At Athens's 3rd Cemetery pauper burials have increased so dramatically since the crisis began that the area usually set aside for unmarked graves has filled up. Now weed-covered graves, distinguishable only by their shape, are dotted all over the cemetery grounds.
Despite this, one cemetery employee told the BBC that some of the biggest cemeteries in Greece still generate an income of up to 8m euros per year for the local government.
The ordeal of exhuming a dead child may be even worse than exhuming a parent.
One of Thessaloniki's most successful funeral directors, Nikos Pahoumis has attended thousands of exhumations but nothing can prepare him for the forthcoming exhumation of his own son.
When he died nearly three years ago from leukaemia, Pahoumis and his wife were considering cremation but a priest persuaded them to opt for burial instead. Pahoumis cannot even bring himself to visit the grave, however, and despairs of the idea that he will have to see his son's remains dug up.
"We buried him with his toys and other personal items which obviously won't have decomposed," he says.

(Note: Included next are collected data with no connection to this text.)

/-- LINE (Table 14-10). -/
def State.readLine (s : State) (off : Nat) : Nat :=
  let l := s.line
  match off with
  | 0xB040 => at_ 0 3 l.st + at_ 4 4 l.level + at_ 8 10 (s.lineParent.getD 0) + at_ 18 1 (bit s.lineParent.isSome) + at_ 19 5 l.members.length +
      at_ 24 8 l.neigh.length
  | 0xB044 => (List.range 4).foldl (fun a i => a + at_ (8 * i) 6 (l.tone.getD i 0)) 0
  | 0xB048 => at_ 0 16 l.freq
  | 0xB04C => min l.blank 65535 + at_ 16 16 (min l.lost 65535)
  | 0xB050 => l.txCount % 65536 + at_ 16 16 l.rxCount
  | _ => 0

/-- KEY (Tables 15-13, 15-14). -/
def State.readKey (s : State) (off : Nat) : Nat :=
  match off with
  | 0xC000 => s.rootStat + 4 * bit s.keys.debug + 8 * bit s.keys.rngOk + 16 * bit s.keys.retLost + at_ 8 7 s.fuses.epoch +
      at_ 15 1 (bit s.fuses.debugLock)
  | 0xC004 => s.island.tamp.toNat
  | 0xC008 => s.ownerProg + at_ 4 4 s.fuses.revoked.toNat + (match s.ownerActive with | some i => at_ 8 2 i.val + 2 ^ 10 | none => 0)
  | 0xC00C => s.island.tampSec % 2 ^ 32
  | 0xC010 => s.hiHalf off s.island.tampSec
  | 0xC014 => s.island.keyTally % 2 ^ 32
  | 0xC018 => s.hiHalf off s.island.keyTally
  | 0xC01C => s.island.antiRollback % 2 ^ 32
  | 0xC020 => s.hiHalf off s.island.antiRollback
  | 0xC024 => s.keyPresent
  | _ => 0

/-- Seconds left of T_CONFIRM, a second begun counting whole (log 113); 0 when no trial runs. -/
def State.confirmLeft (s : State) : Nat :=
  match s.timers.find? (·.isOne .tConfirm 0 0) with
  | some t => ceilDiv (t.expiry - s.now) ticksPerS
  | none => 0

/-- MGT (Tables 16-10 to 16-12). -/
def State.readMgt (s : State) (off : Nat) : Nat :=
  let chain (i : Nat) : Nat := s.nv.llog.chain.toNat / 2 ^ (32 * i) % 2 ^ 32
  match off with
  | 0xD004 => bit s.mgt.mcRun + at_ 1 3 s.mgt.shed + at_ 4 3 s.nv.boot.state + 128 * bit s.mgt.hold + at_ 8 12 s.confirmLeft
  | 0xD010 => s.mgt.bootKind.toNat
  | 0xD014 => s.mgt.bootVer.toNat
  | 0xD018 => s.mgt.verRun.toNat
  | 0xD01C => s.nv.boot.conf.toNat
  | 0xD020 => s.nv.boot.cand.toNat
  | 0xD024 => (match s.nv.boot.sched with | some c => c.ident.toNat | none => 0) % 2 ^ 32
  | 0xD028 => s.hiHalf off (match s.nv.boot.sched with | some c => c.ident.toNat | none => 0)
  | 0xD030 => s.nv.llog.lseq.toNat % 2 ^ 32
  | 0xD034 => s.hiHalf off s.nv.llog.lseq.toNat
  | 0xD038 => s.nv.llog.ack.toNat % 2 ^ 32
  | 0xD03C => s.hiHalf off s.nv.llog.ack.toNat
  | 0xD040 => min s.nv.llog.lost (2 ^ 32 - 1)
  | 0xD044 => chain 0
  | 0xD048 => chain 1
  | 0xD04C => chain 2
  | 0xD050 => chain 3
  | 0xD054 => s.mgt.eseq % 2 ^ 32
  | 0xD058 => min s.mgt.edrop (2 ^ 32 - 1)
  | _ =>
    if 0xD100 ≤ off && off < 0xD128 then signedIn 16 (vget s.mgt.sensors 0 ((off - 0xD100) / 4))
    else if 0xD200 ≤ off && off < 0xD238 then bitsOf 32 fun b => s.sticky (32 * ((off - 0xD200) / 4) + b)
    else 0

/-- EPD_PSTAT.STATE (Table 17-5): what the rails do, else DIRTY or idle (DESIGN CHOICE, log 113: the table does not say which of two wins). -/
def State.epdStateCode (s : State) (p : Fin 4) : Nat :=
  let e := s.epd[p]
  match e.stage with
  | .powering => 2
  | .ready => if s.epdDrives p then 3 else 2
  | .driving => 3
  | .down => 4
  | _ => if !e.on then 0 else if e.dirty then 5 else 1

/-- EPD (Table 17-5). -/
def State.readEpd (s : State) (off : Nat) : Nat :=
  if 0xE100 ≤ off && off < 0xE300 then
    let e := s.epd[fin4 ((off - 0xE100) / 0x80)]
    match off % 0x80 with
    | 0x20 => s.epdStateCode (fin4 ((off - 0xE100) / 0x80)) + 8 * bit e.cleared + at_ 4 3 e.band + at_ 8 8 (match e.temp with | some (t, _) => signedIn 8 t | none => 0) +
        at_ 16 1 (bit e.pwrgood)
    | 0x24 => at_ 0 7 e.frame + at_ 8 10 e.lines
    | 0x28 => at_ 0 10 e.duty + at_ 16 10 e.req
    | _ => 0
  else 0

/-- PAIR (Table 18-8). -/
def State.readPair (s : State) (off : Nat) : Nat :=
  match off with
  | 0xF040 => s.pairStat
  | 0xF048 => s.pair.joined % 2 ^ 32
  | 0xF04C => s.hiHalf off s.pair.joined
  | 0xF050 => s.pair.pVer.toNat
  | 0xF054 => s.pair.pConf.toNat
  | _ => 0

/-- ARB (Tables 19-6 to 19-8); the weights and limits of requesters 0 to 2 are fixed. -/
def State.readArb (s : State) (off : Nat) : Nat :=
  let i : Fin 16 := ⟨off / 4 % 16, Nat.mod_lt _ (by decide)⟩
  if off == 0x10004 then s.arb.claim.toNat
  else if 0x10040 ≤ off && off < 0x1004C then 255 + at_ 8 16 0xFFFF
  else if off == 0x10084 then s.arb.protId.val
  else if 0x10100 ≤ off && off < 0x10140 then signedIn 16 s.arb.shown[i]
  else if 0x10180 ≤ off && off < 0x101C0 then min s.arb.hogs[i] (2 ^ 32 - 1)
  else 0

/-- The pages of Table 4-2. -/
def State.readPage (s : State) (off : Nat) : Nat :=
  match off / 0x1000 with
  | 0x0 => s.readGlb off | 0x1 => s.readHif off
  | 0x2 => s.readLane (fin32 ((off - 0x2000) / 0x80)) (off % 0x80)
  | 0x3 => s.readVlk off | 0x4 => s.readTok off | 0x5 => s.readAbc off | 0x6 => s.readSaf off | 0x7 => s.readLsw off
  | 0x8 => s.readMet off | 0x9 => s.readNrg off | 0xA => s.readBook off | 0xB => s.readLine off | 0xC => s.readKey off
  | 0xD => s.readMgt off | 0xE => s.readEpd off | 0xF => s.readPair off | 0x10 => s.readArb off
  | _ => 0

/-- The word that a read of a BAR0 register returns, on every page at any time (R10 to R12, R86): an error register's sticky bits, the active value of a
profile field, the calibration value in force, or the page's own; WO fields, reserved bits and reserved offsets read zero. -/
def State.readReg (s : State) (off : Nat) : Reg :=
  if off % 4 != 0 then 0
  else match errRegAt off with
    | some r => s.err r
    | none =>
      if profRows.any (·.has off) then s.prof off
      else if calRows.any (·.has off) then s.calv off
      else BitVec.ofNat 32 (s.readPage off)

/-- The bytes of a word that a request enables (R100). -/
def enabled (be : BitVec 4) (v : Reg) : Reg :=
  BitVec.ofNat 32 ((List.range 4).foldl (fun a i => if be.getLsbD i then a + v.toNat / 2 ^ (8 * i) % 256 * 2 ^ (8 * i) else a) 0)

/-- ABC_STAT.SNAP_PCT while a copy runs: a free value that never falls (DESIGN CHOICE, log 103). -/
def State.snapProgress (s : State) : State :=
  if s.abc.snap.isNone then s
  else
    let (p, t) := s.draw (100 - s.abc.snapPct)
    t.setAbc fun a => { a with snapPct := a.snapPct + p }

/-- The value of a read, as the request enables it, kept for the host (the model's own field). -/
def State.answerRead (s : State) (be : BitVec 4) (v : Reg) : State := { s with glb := { s.glb with readData := enabled be v } }

/-- A second half latched, offsets rising (R126). -/
def latchPut : RegMap → Nat → Reg → RegMap
  | [], off, v => [(off, v)]
  | (o, x) :: m, off, v => if o < off then (o, x) :: latchPut m off v else if o == off then (off, v) :: m else (off, v) :: (o, x) :: m

/-- A read of VLK_LVIOL clears the whole of COUNT, however many bytes it enables (R10, R100). -/
def State.readLviol (s : State) (lane : Fin 32) (be : BitVec 4) : State :=
  (s.answerRead be (s.readReg (0x3118 + 0x20 * lane.val))).setLink lane fun l => { l with viol := 0 }

/-- A well-formed read of a register: a read of GLB_HTC0 latches all 72 bits of the HTC and one of a low half the high half (R126); VLK_LVIOL's clears
COUNT. -/
def State.readAt (s : State) (off : Nat) (be : BitVec 4) : State :=
  let s := if off == 0x5100 then s.snapProgress else s
  match unitAt off 0x3118 0x20 32 with
  | some n => s.readLviol (fin32 n) be
  | none =>
    let t := s.answerRead be (s.readReg off)
    if off == 0x48 then { t with glb := { t.glb with htcLatch := s.htc } }
    else match s.pairValue off with
      | some (hi, v) => { t with glb := { t.glb with latched := latchPut t.glb.latched hi (BitVec.ofNat 32 (v / 2 ^ 32)) } }
      | none => t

"It's a very psychologically painful thing to have to experience."
Katerina Kitsiou recalls how she often visited her father's grave, propping a lit cigarette in the earth where she imagined his head might be so that she might have a smoke with him.
"I wanted him to rest eternally, this is the purpose of burying him," she says, looking into the hole where her father's grave used to be.
"People have to know this is a problem. It's unacceptable."
She draws some comfort from the idea that she can visit her father's bones in the ossuary but eventually he too, like the majority of people, will end up in the digestive pit.
Greeks have had to accept the pain and uncertainty that comes with a financial crisis. In many cases a sense of dignity in death is also being denied them.